This is your atomic unit. Everything else in the pipeline wraps around this function — batching, error handling, retry logic, output formatting. Keep the core clean and build outward from here.

Warning ⚠️

PDF receipts need to be converted to images before you can pass them to Claude’s vision API. Use pdf2image.convert_from_path() to turn each PDF page into a PNG. For multi-page PDF invoices, parse each page separately and merge the results — don’t try to stitch pages into a single giant image.

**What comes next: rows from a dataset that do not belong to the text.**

-- ==== Sys2Proof/Machine/Commands.lean ====
section
/-! DEFINITION. The host's commands (R327, R330, R331, R450) and what completes them, security (R332 to R334), and the drain of the error logs (R318). -/

namespace Sys2Proof.Machine

/-- R327: the commands of a queue an event of an opcode may move on: those started, and the next to start if it has this opcode. -/
def Mach.turnOf (m : Mach) (q op : Nat) : List Cmd :=
  let cs := m.cmds.filter fun c => c.q == q
  (cs.filter fun c => c.started && c.op == op) ++ ((cs.find? fun c => !c.started).filter fun c => c.op == op).toList

/-- R327: move on the first command of an opcode that can go on. -/
def Mach.command (m : Mach) (q op : Nat) (act : Mach → Cmd → Option Mach) : Mach := ((m.turnOf q op).findSome? (act m)).getD m

/-- Change a command. -/
def Mach.updCmd (m : Mach) (c : Cmd) (f : Cmd → Cmd) : Mach := { m with cmds := modWhere m.cmds (fun x => x.q == c.q && x.seq == c.seq) f }

/-- R326: the context of a command: that of its queue as it was accepted. -/
def Mach.cmdCtx (_ : Mach) (c : Cmd) : Nat := c.ctx

/-- A command completes without an error, with its timeline number. -/
def Mach.okCmd (m : Mach) (c : Cmd) (result : Nat) : Mach := m.finishCmd c 0 0 result c.tlNum

/-- A command completes with a status. -/
def Mach.failCmd (m : Mach) (c : Cmd) (status : Nat) : Mach := m.finishCmd c 0 status 0 c.tlNum

/-- R297: the record of a kill by the host: its cause, address and PC do not apply. -/
def hostKill (ctx grid : Nat) : LogInfo := feLog 0xFF 0xFF (some ctx) (some grid) 0 0

/-- R450: has a command's record been answered: none while it waits; some true once refused. -/
def Mach.cmdAnswer (m : Mach) (c : Cmd) : Option (Option Bool) :=
  match c.wait with
  | [] => some none
  | (die, seq) :: _ => (m.answerOf die seq).map some

/-- R450: a command's page is missing: one record with DIE 8 and PLACE 0xFF, and the command waits. -/
def Mach.cmdMiss (m : Mach) (c : Cmd) (va access : Nat) : Mach :=
  let r := m.addFault 8 (m.cmdCtx c) va access 0xFF (m.faultPending 8 (m.cmdCtx c) va)
  r.1.updCmd c fun c => { c with started := true, wait := [r.2], va := va }

/-- R450: a command ends with a translation failure. -/
def Mach.cmdFault (m : Mach) (c : Cmd) (sub va : Nat) : Mach := m.finishCmd c sub 7 va c.tlNum

/-- R450: what becomes of a command whose record was refused: it ends with the address it missed at. -/
def Mach.cmdRefused (m : Mach) (c : Cmd) : Mach := ((m.updCmd c fun c => { c with wait := [] }).forgetFaults).cmdFault c 8 c.va

/-- R450: go on with a command once its record is answered and not refused. -/
def Mach.cmdGo (m : Mach) (c : Cmd) (go : Mach → Cmd → Option Mach) : Option Mach :=
  match m.cmdAnswer c with
  | none => none
  | some (some true) => some (m.cmdRefused c)
  | some none => go m c
  | some (some false) => go ((m.updCmd c fun c => { c with wait := [] }).forgetFaults) { c with wait := [] }

/-- R322: the byte an access of the FE reads; the register window serves no access of its size. -/
def Mach.feByte (m : Mach) (key : Nat) : Byte := if isMmio key then Config.errByte m.clock key else m.homeByte key

/-- HOST_LAUNCH, R286, R330, R448, R450: read the descriptor; the grid is accepted, and its completion completes the command. -/
def Mach.hostLaunch (m : Mach) (c : Cmd) : Option Mach :=
  let ctx := m.cmdCtx c
  let va := c.f 0x10 8
  if c.pos != 0 then none
  else if (m.ctx? ctx).isNone then some (m.failCmd c 3)
  else m.cmdGo c fun m c =>
    match m.trFault false (m.trPieces ctx [(va, 128)] { r := true, w := false, x := false }) with
    | some (va, none) => some (m.cmdMiss c va 1)
    | some (va, some (sub, _)) => some (m.cmdFault c sub va)
    | none =>
      match m.translate ctx va { r := true, w := false, x := false } with
      | .ok k pte _ _ =>
        if m.poison.contains (sectorOf k) then some (m.cmdFault c 0 va)
        else
          let raw := (List.range 128).map fun i => m.feByte (k + i)
          let r := ((m.touch pte false).updCmd c fun c => { c with started := true, pos := 1 }).acceptLaunch ctx raw false (some (c.q, c.seq)) []
          some (if r.2.1 = 0 then r.1.finishCmd c 1 5 0 0 else r.1)
      | _ => none
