-- ==== Sys2Proof/Machine/Sync.lean ====
section
/-! DEFINITION. Phase barriers (R393 to R396), fences (R185, R367), completion tags (R167, R418) and timelines (R193, R421). -/

namespace Sys2Proof.Machine

/-- R395: the check of a phase-barrier object: 8 aligned bytes wholly inside the shared window. -/
def Cx.checkObj (c : Cx) (a : BitVec 6) (l : Nat) : LaneRes :=
  let o := (c.val a.toNat l).toNat
  if o % 8 ≠ 0 then .bad l o 0x04 2 none
  else if c.b.shTotal < o + 8 then .bad l o 0x07 2 none
  else .ok { lane := l, va := o, loc := .shared o, size := 8, ops := [] } PteRef.absent false false

/-- PBINIT, R395. -/
def execPbinit (h : Hdr) (a b : BitVec 6) (s : State) : Host.Outcome State Fault Refusal :=
  s.word h [a.toNat, b.toNat] fun c =>
    c.checked (c.lanes.map (c.checkObj a)) 2 c.b.die fun c accs =>
      let o := (c.val a.toNat c.low).toNat
      let n := (c.val b.toNat c.low).toNat
      if n = 0 ∨ 65535 < n then c.trap 0x07 9 o c.ex.toNat
      else
        c.settled (accs.map fun x => x.1) fun c =>
          (c.updB fun b => b.sharedWrite o (leBytes 2 n ++ leBytes 2 n ++ leBytes 4 0)).s

/-- PBARR, R395, R396: a release at block scope: the lanes' earlier accesses perform first. -/
def execPbarr (h : Hdr) (a : BitVec 6) (s : State) : Host.Outcome State Fault Refusal :=
  s.word h [a.toNat] fun c =>
    c.checked (c.lanes.map (c.checkObj a)) 2 c.b.die fun c accs =>
      c.settledAll fun c =>
        (c.updB fun b => (accs.foldl (fun b x => b.arrivePb x.1.va) b).pbWake).s

/-- PBWAIT, R395: the path waits at it until the wait is done for each lane of Exec; earlier acquires of the lanes come first (R185). -/
def execPbwait (h : Hdr) (a b : BitVec 6) (s : State) : Host.Outcome State Fault Refusal :=
  s.word h [a.toNat, b.toNat] fun c =>
    c.checked (c.lanes.map (c.checkObj a)) 1 c.b.die fun c accs =>
      c.settled (accs.map fun x => x.1) fun c =>
        let qs := c.lanes.map fun l => ((c.val a.toNat l).toNat, (c.val b.toNat l).toNat)
        if qs.all (pbDone c.now.shared) then c.s else c.waitIn id (.pbwait qs)

/-- FENCE, R367, R185: earlier accesses of the lanes perform; .pair and .die release the block and wait until the entries homed on the die are visible and the earlier ST.rel stores have performed; behind a BAR of the same group they are made visible at once. -/
def execFence (h : Hdr) (i : BitVec 13) (s : State) : Host.Outcome State Fault Refusal :=
  s.word h [] fun c =>
    c.settledAll fun c =>
      if i = 0 then c.s
      else
        let c1 := c.release
        let waits := c1.s.m.unperformed c1.now
        let free := c.lanes.all fun l => (((c.s.m.warp? c.is.blk c.is.warp).getD c.w).lane l).run == .ready
        if waits.isEmpty then c1.s
        else if !free then (c1.upd fun m => m.allVisible c.is.blk).s
        else (c1.updW fun w => w.updLanes c.ex fun l => { l with run := .fence waits }).s

/-- R418: the tag mask in the lowest lane; a bit at or above the block's count traps TAG. -/
def Cx.tagMask (c : Cx) (a : BitVec 6) (k : Nat → State) : State :=
  let mask := (c.pair a.toNat c.low).toNat
  if 2 ^ c.b.ntags ≤ mask then c.trap 0x14 2 0 0 else k mask

/-- R167, R168, R418: a TWAIT that finds its tags ready goes on, or consumes the error latched on one; else the path waits at it, and goes on when they have been ready (`tagWake`). -/
def Cx.twait (c : Cx) (all : Bool) (a : BitVec 6) : State :=
  c.tagMask a fun mask =>
    match c.s.m.block? c.is.blk with
    | none => c.s
    | some b =>
      if (c.w.lane c.low).run == .drained then c.s
      else if b.tagsDone all mask then
        (match b.tagLatch mask with
         | none => c.s
         | some t => Cx.consume (c.standing fun m => m.updBlock c.is.blk fun b => { b with tagErr := b.tagErr.filter fun q => q != t }) 0x0F 2 (some t.2))
      else c.waitIn id (.tag all mask c.is.here)

/-- TWAIT.any, R418. -/
def execTwaitAny (h : Hdr) (a : BitVec 6) (s : State) : Host.Outcome State Fault Refusal :=
  s.word h (pairRegs a) fun c => c.twait false a

/-- TWAIT.all, R418. -/
def execTwaitAll (h : Hdr) (a : BitVec 6) (s : State) : Host.Outcome State Fault Refusal :=
  s.word h (pairRegs a) fun c => c.twait true a

/-- TFIRST, R418: its answer is sampled as the result arrives, before any later access of its lanes performs (R191). -/
def execTfirst (h : Hdr) (d a : BitVec 6) (s : State) : Host.Outcome State Fault Refusal :=
  s.word h (d.toNat :: pairRegs a) fun c =>
    c.tagMask a fun mask => (c.enter [.reg d.toNat c.fid fullBits] (.tfirst mask) [] true []).s

/-- TLWAIT, R193, R421: the path waits at it. -/
def execTlwait (h : Hdr) (d a : BitVec 6) (s : State) : Host.Outcome State Fault Refusal :=
  s.word h (pairRegs a) fun c =>
    let v := (c.pair a.toNat c.low).toNat
    if v ≤ c.s.m.tlCount c.b.ctx d.toNat then c.s
    else c.waitIn id (.timeline d.toNat v)

/-- TLREAD, R421. -/
def execTlread (h : Hdr) (d a : BitVec 6) (s : State) : Host.Outcome State Fault Refusal :=
  s.word h (pairRegs d) fun c =>
    (c.enter [.reg d.toNat c.fid fullBits, .reg (d.toNat + 1) c.fid fullBits] (.sample (0x3000 + a.toNat)) [] false []).s

end Sys2Proof.Machine
end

Step 4: Process Receipts in Batches

For a folder of receipts, you want a loop that handles errors gracefully and doesn’t die on a single bad image file. Here’s a minimal batch processor:

import os
import json
import time
from pathlib import Path

def process_receipt_folder(folder_path: str, system_prompt: str) -> list:
    results = []
    image_extensions = {".jpg", ".jpeg", ".png", ".webp"}
    receipt_files = [
        f for f in Path(folder_path).iterdir()
        if f.suffix.lower() in image_extensions
    ]
    
    print(f"Processing {len(receipt_files)} receipts...")
    
    for i, receipt_path in enumerate(receipt_files):
        try:
            parsed = parse_receipt(str(receipt_path), system_prompt)
            parsed["source_file"] = receipt_path.name
            results.append(parsed)
            print(f"[{i+1}/{len(receipt_files)}] {receipt_path.name} — confidence: {parsed.get('confidence_score', 'N/A')}")
        except json.JSONDecodeError:
            print(f"[ERROR] JSON parse failed for {receipt_path.name}")
            results.append({"source_file": receipt_path.name, "error": "json_parse_failed"})
        except Exception as e:
            print(f"[ERROR] {receipt_path.name}: {str(e)}")
            results.append({"source_file": receipt_path.name, "error": str(e)})
        
        # Respect API rate limits — adjust based on your tier
        time.sleep(0.5)
    
    return results

The time.sleep(0.5) is there to stay under API rate limits. Your actual throughput depends entirely on which Anthropic API tier you’re on. Check your rate limits in the Anthropic console before running this against 500 receipts and wondering why it stopped at receipt 47.

Pro tip ✅

Run your first batch test on 10-20 receipts that represent the full range of quality you expect — crisp digital receipts, blurry phone photos, old faded paper. This tells you your real-world accuracy before you commit to the pipeline on actual client data.

Step 5: Flag Anomalies

Raw extracted data is useful. Data with anomaly flags is what accountants actually want. Pass your batch results back to Claude with a second prompt designed specifically to spot problems:

You are a tax audit specialist reviewing parsed expense data for anomalies.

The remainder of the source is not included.